**The task:** Every record below needs to be printed again exactly.

(Stored data)
□ □ □ □ □ □ □

/-- The clock stood still, and it wrapped (95_test_vectors.md §3.4). -/
theorem test_witness_WrappedClockAddsNothing :
    (let s := { State.at Seq.mInteg with lastTs := 16#32, nowIn := [some 16#32] };
      Ready s ∧ s.nowIn = some 16#32 :: [] ∧ (16#32 : Stamp).toNat ≤ s.lastTs.toNat
        ∧ s.cfg.elapsedFallback = 0x00000000#32 ∧ isfinite s.acc = true)
    ∧ (let s := { State.at Seq.mInteg with lastTs := 0xFFFFFFFF#32, nowIn := [some 0#32] };
      Ready s ∧ s.nowIn = some 0#32 :: [] ∧ (0#32 : Stamp).toNat ≤ s.lastTs.toNat
        ∧ s.cfg.elapsedFallback = 0x00000000#32 ∧ isfinite s.acc = true) := by decide

theorem test_witness_NonNegativeIncrementNeverDecreases :
    let s := { cycleOne with nowIn := [some 73000#32] }
    answered s.nowIn = true ∧ (∃ t, exec .mInteg s = .next t) ∧ isfinite s.acc = true
      ∧ fge (increment s (fmul s.vrms s.irms) (answerOr (Config.freeNow s.draws) s.nowIn)) 0x00000000#32 = true :=
  ⟨rfl, ⟨_, rfl⟩, by decide, by decide⟩

/-- Just below the floor, and at it. -/
theorem test_witness_UndervoltageGate :
    (∃ s : State, Ready s ∧ flt s.vbat s.cfg.vbatFloor = true)
    ∧ ∃ s : State, Ready s ∧ flt s.vbat s.cfg.vbatFloor = false :=
  ⟨⟨{ State.reset with vbat := 0x3FFFFFFF#32 }, by decide⟩, { State.reset with vbat := 0x40000000#32 }, by decide⟩

theorem test_witness_FloorAndNaNTransmit :
    (∃ s : State, Ready s ∧ s.vbat = s.cfg.vbatFloor) ∧ ∃ s : State, Ready s ∧ isnan s.vbat = true :=
  ⟨⟨{ State.reset with vbat := 0x40000000#32 }, by decide⟩, { State.reset with vbat := 0x7FC00000#32 }, by decide⟩

theorem test_witness_UnansweredDrawsChangeNothing :
    let s := { State.reset with nvIn := [none], nowIn := [none], measIn := [none] }
    Ready s ∧ answered s.nvIn = false ∧ answered s.nowIn = false ∧ answered s.measIn = false := by decide

/-- The first half-cell, the last of a byte, the last of the frame. -/
theorem test_witness_HalfCellStep :
    (Ready (sendThree Cfg.example) ∧ frameByte (sendThree Cfg.example) 0 = some 0xAA#8)
    ∧ (let s := { sendThree Cfg.example with txBit := 7#4, txHalf := true };
      Ready s ∧ s.txBit.toNat + 1 = cells s.cfg ∧ frameByte s s.txIdx.toNat = some 0xAA#8)
    ∧ (let s := { sendThree Cfg.example with txBit := 7#4, txHalf := true, txIdx := 10#10 };
      Ready s ∧ s.txIdx.toNat + 1 = flen s ∧ frameByte s s.txIdx.toNat = some 0x55#8) := by decide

□ □ □ □ □ □ □

**Answer to this problem:**
/-- The clock stood still, and it wrapped (95_test_vectors.md §3.4). -/
theorem test_witness_WrappedClockAddsNothing :
    (let s := { State.at Seq.mInteg with lastTs := 16#32, nowIn := [some 16#32] };
      Ready s ∧ s.nowIn = some 16#32 :: [] ∧ (16#32 : Stamp).toNat ≤ s.lastTs.toNat
        ∧ s.cfg.elapsedFallback = 0x00000000#32 ∧ isfinite s.acc = true)
    ∧ (let s := { State.at Seq.mInteg with lastTs := 0xFFFFFFFF#32, nowIn := [some 0#32] };
      Ready s ∧ s.nowIn = some 0#32 :: [] ∧ (0#32 : Stamp).toNat ≤ s.lastTs.toNat
        ∧ s.cfg.elapsedFallback = 0x00000000#32 ∧ isfinite s.acc = true) := by decide

theorem test_witness_NonNegativeIncrementNeverDecreases :
    let s := { cycleOne with nowIn := [some 73000#32] }
    answered s.nowIn = true ∧ (∃ t, exec .mInteg s = .next t) ∧ isfinite s.acc = true
      ∧ fge (increment s (fmul s.vrms s.irms) (answerOr (Config.freeNow s.draws) s.nowIn)) 0x00000000#32 = true :=
  ⟨rfl, ⟨_, rfl⟩, by decide, by decide⟩

/-- Just below the floor, and at it. -/
theorem test_witness_UndervoltageGate :
    (∃ s : State, Ready s ∧ flt s.vbat s.cfg.vbatFloor = true)
    ∧ ∃ s : State, Ready s ∧ flt s.vbat s.cfg.vbatFloor = false :=
  ⟨⟨{ State.reset with vbat := 0x3FFFFFFF#32 }, by decide⟩, { State.reset with vbat := 0x40000000#32 }, by decide⟩

theorem test_witness_FloorAndNaNTransmit :
    (∃ s : State, Ready s ∧ s.vbat = s.cfg.vbatFloor) ∧ ∃ s : State, Ready s ∧ isnan s.vbat = true :=
  ⟨⟨{ State.reset with vbat := 0x40000000#32 }, by decide⟩, { State.reset with vbat := 0x7FC00000#32 }, by decide⟩

theorem test_witness_UnansweredDrawsChangeNothing :
    let s := { State.reset with nvIn := [none], nowIn := [none], measIn := [none] }
    Ready s ∧ answered s.nvIn = false ∧ answered s.nowIn = false ∧ answered s.measIn = false := by decide

/-- The first half-cell, the last of a byte, the last of the frame. -/
theorem test_witness_HalfCellStep :
    (Ready (sendThree Cfg.example) ∧ frameByte (sendThree Cfg.example) 0 = some 0xAA#8)
    ∧ (let s := { sendThree Cfg.example with txBit := 7#4, txHalf := true };
      Ready s ∧ s.txBit.toNat + 1 = cells s.cfg ∧ frameByte s s.txIdx.toNat = some 0xAA#8)
    ∧ (let s := { sendThree Cfg.example with txBit := 7#4, txHalf := true, txIdx := 10#10 };
      Ready s ∧ s.txIdx.toNat + 1 = flen s ∧ frameByte s s.txIdx.toNat = some 0x55#8) := by decide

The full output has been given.